**TASK GOAL**
Below is a listing; restate from it, character for character, the lines beginning at the line holding "SKOP's step, or" and ending at the line holding "reuse (R304). -/", both included.

____

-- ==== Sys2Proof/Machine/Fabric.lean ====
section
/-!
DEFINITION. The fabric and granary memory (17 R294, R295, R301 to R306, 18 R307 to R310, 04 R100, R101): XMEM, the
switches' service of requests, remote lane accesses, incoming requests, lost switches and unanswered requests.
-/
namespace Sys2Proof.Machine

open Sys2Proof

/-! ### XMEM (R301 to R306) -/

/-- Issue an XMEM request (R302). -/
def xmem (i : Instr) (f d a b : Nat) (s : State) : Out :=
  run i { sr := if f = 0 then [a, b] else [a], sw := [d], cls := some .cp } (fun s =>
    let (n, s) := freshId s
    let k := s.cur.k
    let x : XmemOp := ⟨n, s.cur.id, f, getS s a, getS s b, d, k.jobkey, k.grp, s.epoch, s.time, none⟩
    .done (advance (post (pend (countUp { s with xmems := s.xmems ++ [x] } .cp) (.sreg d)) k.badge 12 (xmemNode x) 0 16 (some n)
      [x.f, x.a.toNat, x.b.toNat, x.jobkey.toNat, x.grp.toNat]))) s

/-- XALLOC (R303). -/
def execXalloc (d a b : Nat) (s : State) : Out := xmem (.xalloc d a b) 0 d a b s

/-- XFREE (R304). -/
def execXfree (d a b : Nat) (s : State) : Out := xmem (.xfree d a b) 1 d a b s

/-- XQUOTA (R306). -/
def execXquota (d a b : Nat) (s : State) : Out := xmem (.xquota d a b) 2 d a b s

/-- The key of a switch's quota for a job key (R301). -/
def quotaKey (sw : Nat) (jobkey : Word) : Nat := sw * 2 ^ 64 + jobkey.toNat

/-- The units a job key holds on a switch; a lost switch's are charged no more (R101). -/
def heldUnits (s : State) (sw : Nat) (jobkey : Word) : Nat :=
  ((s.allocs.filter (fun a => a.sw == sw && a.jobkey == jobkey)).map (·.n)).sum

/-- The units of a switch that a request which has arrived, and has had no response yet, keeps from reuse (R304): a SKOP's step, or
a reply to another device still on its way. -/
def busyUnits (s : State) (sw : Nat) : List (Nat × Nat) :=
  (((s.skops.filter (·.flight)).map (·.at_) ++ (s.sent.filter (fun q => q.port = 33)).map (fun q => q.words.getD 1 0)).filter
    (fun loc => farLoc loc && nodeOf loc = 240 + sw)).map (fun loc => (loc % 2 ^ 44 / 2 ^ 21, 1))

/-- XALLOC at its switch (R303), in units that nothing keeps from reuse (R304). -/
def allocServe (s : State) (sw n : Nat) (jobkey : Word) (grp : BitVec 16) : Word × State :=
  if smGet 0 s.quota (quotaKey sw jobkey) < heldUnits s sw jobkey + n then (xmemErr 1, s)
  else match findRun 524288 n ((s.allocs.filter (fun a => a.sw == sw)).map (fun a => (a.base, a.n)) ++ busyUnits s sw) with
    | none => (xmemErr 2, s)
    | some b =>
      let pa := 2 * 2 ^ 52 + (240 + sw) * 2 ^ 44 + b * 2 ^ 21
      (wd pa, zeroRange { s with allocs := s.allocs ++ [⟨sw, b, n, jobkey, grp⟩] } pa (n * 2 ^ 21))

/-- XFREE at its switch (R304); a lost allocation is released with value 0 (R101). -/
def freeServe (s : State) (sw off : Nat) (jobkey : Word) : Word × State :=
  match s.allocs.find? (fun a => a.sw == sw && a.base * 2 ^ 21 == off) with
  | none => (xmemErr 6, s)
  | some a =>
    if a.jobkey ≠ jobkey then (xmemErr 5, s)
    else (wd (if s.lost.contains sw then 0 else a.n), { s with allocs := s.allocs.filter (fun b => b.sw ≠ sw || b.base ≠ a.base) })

____

**YOUR RESPONSE**
/-- The units of a switch that a request which has arrived, and has had no response yet, keeps from reuse (R304): a SKOP's step, or
a reply to another device still on its way. -/
def busyUnits (s : State) (sw : Nat) : List (Nat × Nat) :=
  (((s.skops.filter (·.flight)).map (·.at_) ++ (s.sent.filter (fun q => q.port = 33)).map (fun q => q.words.getD 1 0)).filter
    (fun loc => farLoc loc && nodeOf loc = 240 + sw)).map (fun loc => (loc % 2 ^ 44 / 2 ^ 21, 1))

/-- XALLOC at its switch (R303), in units that nothing keeps from reuse (R304). -/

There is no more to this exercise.